Exercise details
Return a verbatim reproduction of each line, starting at the line with "VBCASTL (R182). -/" and ending at the last line of the listing below.

Exercise data
/-- A binary integer operation; the format and both elements. -/
def vInt (i : Instr) (d a b : BitVec 4) (c : BitVec 3) (op : Nat → Nat → Nat → Nat) (s : State) : Out :=
  vectorQuick i (.v3 d a b c intFmts) d (fun t =>
    let f := t.vecFmt fINT32
    let w := fmtWidth f
    packVector w ((elements w (t.vrd a)).zipWith (op f) (t.operand w b c))) s

/-- VADD (R180). -/
def execVadd (d a b : BitVec 4) (c : BitVec 3) (s : State) : Out :=
  vInt (.vadd d a b c) d a b c (fun f x y => wrapElem f (elemInt f x + elemInt f y)) s

/-- VSUB (R180). -/
def execVsub (d a b : BitVec 4) (c : BitVec 3) (s : State) : Out :=
  vInt (.vsub d a b c) d a b c (fun f x y => wrapElem f (elemInt f x - elemInt f y)) s

/-- VMUL (R180). -/
def execVmul (d a b : BitVec 4) (c : BitVec 3) (s : State) : Out :=
  vInt (.vmul d a b c) d a b c (fun f x y => wrapElem f (elemInt f x * elemInt f y)) s

/-- VMIN (R180). -/
def execVmin (d a b : BitVec 4) (c : BitVec 3) (s : State) : Out :=
  vInt (.vmin d a b c) d a b c (fun f x y => if elemInt f y < elemInt f x then y else x) s

/-- VMAX (R180). -/
def execVmax (d a b : BitVec 4) (c : BitVec 3) (s : State) : Out :=
  vInt (.vmax d a b c) d a b c (fun f x y => if elemInt f x < elemInt f y then y else x) s

/-- VAND (R180). -/
def execVand (d a b : BitVec 4) (c : BitVec 3) (s : State) : Out :=
  vInt (.vand d a b c) d a b c (fun _ x y => x &&& y) s

/-- VOR (R180). -/
def execVor (d a b : BitVec 4) (c : BitVec 3) (s : State) : Out :=
  vInt (.vor d a b c) d a b c (fun _ x y => x ||| y) s

/-- VXOR (R180). -/
def execVxor (d a b : BitVec 4) (c : BitVec 3) (s : State) : Out :=
  vInt (.vxor d a b c) d a b c (fun _ x y => x ^^^ y) s

/-- VSLL (R180). -/
def execVsll (d a b : BitVec 4) (c : BitVec 3) (s : State) : Out :=
  vInt (.vsll d a b c) d a b c (fun f x y => wrapElem f (x * 2 ^ (y % fmtWidth f) : Nat)) s

/-- VSRL (R180). -/
def execVsrl (d a b : BitVec 4) (c : BitVec 3) (s : State) : Out :=
  vInt (.vsrl d a b c) d a b c (fun f x y => x / 2 ^ (y % fmtWidth f)) s

/-- VSRA: zeros enter under UINT8 (R180). -/
def execVsra (d a b : BitVec 4) (c : BitVec 3) (s : State) : Out :=
  vInt (.vsra d a b c) d a b c (fun f x y => wrapElem f (elemInt f x / 2 ^ (y % fmtWidth f))) s

/-- VADDS (R180). -/
def execVadds (d a b : BitVec 4) (c : BitVec 3) (s : State) : Out :=
  vInt (.vadds d a b c) d a b c (fun f x y => clampElem f (elemInt f x + elemInt f y)) s

/-- VSUBS (R180). -/
def execVsubs (d a b : BitVec 4) (c : BitVec 3) (s : State) : Out :=
  vInt (.vsubs d a b c) d a b c (fun f x y => clampElem f (elemInt f x - elemInt f y)) s

/-! ### Compare and select (R181) -/

/-- All ones or zero in a width. -/
def maskElem (w : Nat) (b : Bool) : Nat := if b then 2 ^ w - 1 else 0

/-- VFCMP (R181). -/
def execVfcmp (d a b : BitVec 4) (c : BitVec 3) (k : BitVec 2) (s : State) : Out :=
  vfExact (.vfcmp d a b c k) d a b c (fun f x y => maskElem f.width (fCompare f k x y)) s

/-- An element sign-extended to a word, which keeps both orders of its width. -/
def extendElem (w x : Nat) : Word := if x ≥ 2 ^ (w - 1) then BitVec.ofInt 64 ((x : Int) - 2 ^ w) else BitVec.ofNat 64 x

/-- VICMP: the condition gives the signedness, the format only the width (R181). -/
def execVicmp (d a b : BitVec 4) (c k : BitVec 3) (s : State) : Out :=
  vInt (.vicmp d a b c k) d a b c (fun f x y =>
    let w := fmtWidth f
    maskElem w (condHolds k (extendElem w x) (extendElem w y))) s

/-- VSEL (R181). -/
def execVsel (d a b : BitVec 4) (c : BitVec 3) (s : State) : Out :=
  vectorQuick (.vsel d a b c) (.v3 d a b c widthFmts) d (fun t =>
    let w := fmtWidth (t.vecFmt fFP32)
    packVector w (((elements w (t.vrd d)).zip (elements w (t.vrd a))).zipWith (fun (z, x) y => if z ≠ 0 then x else y)
      (t.operand w b c))) s

/-! ### Permute, broadcast and lane moves (R182) -/

/-- Lane n of a vector. -/
def laneOf (v : VWord) (n : Nat) : Nat := field v (32 * n) 32

/-- VPERM (R182). -/
def execVperm (d a b : BitVec 4) (s : State) : Out :=
  vectorQuick (.vperm d a b) { names := [.v d, .v a, .v b] } d (fun t =>
    packVector 32 ((elements 32 (t.vrd b)).map fun x => laneOf (t.vrd a) (x % 32))) s

/-- VBCAST (R182). -/
def execVbcast (d r : BitVec 4) (s : State) : Out :=
  vectorQuick (.vbcast d r) { srcs := [(low r, 0)], names := [.v d, .g (low r)], fmts := widthFmts } d (fun t =>
    let w := fmtWidth (t.vecFmt fFP32)
    packVector w (List.replicate (1024 / w) ((t.rd (low r)).toNat % 2 ^ w))) s

/-- VBCASTL (R182). -/
def execVbcastl (d a : BitVec 4) (l : BitVec 6) (s : State) : Out :=
  vectorQuick (.vbcastl d a l) (.v2 d a []) d (fun t => packVector 32 (List.replicate 32 (laneOf (t.vrd a) l.toNat))) s

/-- VROT (R182). -/
def execVrot (d a : BitVec 4) (l : BitVec 6) (s : State) : Out :=
  vectorQuick (.vrot d a l) (.v2 d a []) d (fun t =>
    packVector 32 ((List.range 32).map fun i => laneOf (t.vrd a) ((i + l.toNat) % 32))) s

/-- VINS (R182). -/
def execVins (d r : BitVec 4) (l : BitVec 6) (s : State) : Out :=
  vectorQuick (.vins d r l) { srcs := [(low r, 0)], names := [.v d, .g (low r)] } d (fun t =>
    setBits (t.vrd d) (32 * l.toNat) 32 ((t.rd (low r)).setWidth 32)) s

/-- VEXT (R182). -/
def execVext (d a : BitVec 4) (l : BitVec 6) (s : State) : Out :=
  let f : Form := { names := [.g (low d), .v a] }
  issue (.vext d a l) f s fun s =>
    s.throughLane fun s => .next (s.retire f fun k => k.wr (low d) (BitVec.ofNat 64 (laneOf (s.me.vrd a) l.toNat)))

Task solution
/-- VBCASTL (R182). -/
def execVbcastl (d a : BitVec 4) (l : BitVec 6) (s : State) : Out :=
  vectorQuick (.vbcastl d a l) (.v2 d a []) d (fun t => packVector 32 (List.replicate 32 (laneOf (t.vrd a) l.toNat))) s

/-- VROT (R182). -/
def execVrot (d a : BitVec 4) (l : BitVec 6) (s : State) : Out :=
  vectorQuick (.vrot d a l) (.v2 d a []) d (fun t =>
    packVector 32 ((List.range 32).map fun i => laneOf (t.vrd a) ((i + l.toNat) % 32))) s

/-- VINS (R182). -/
def execVins (d r : BitVec 4) (l : BitVec 6) (s : State) : Out :=
  vectorQuick (.vins d r l) { srcs := [(low r, 0)], names := [.v d, .g (low r)] } d (fun t =>
    setBits (t.vrd d) (32 * l.toNat) 32 ((t.rd (low r)).setWidth 32)) s

/-- VEXT (R182). -/
def execVext (d a : BitVec 4) (l : BitVec 6) (s : State) : Out :=
  let f : Form := { names := [.g (low d), .v a] }
  issue (.vext d a l) f s fun s =>
    s.throughLane fun s => .next (s.retire f fun k => k.wr (low d) (BitVec.ofNat 64 (laneOf (s.me.vrd a) l.toNat)))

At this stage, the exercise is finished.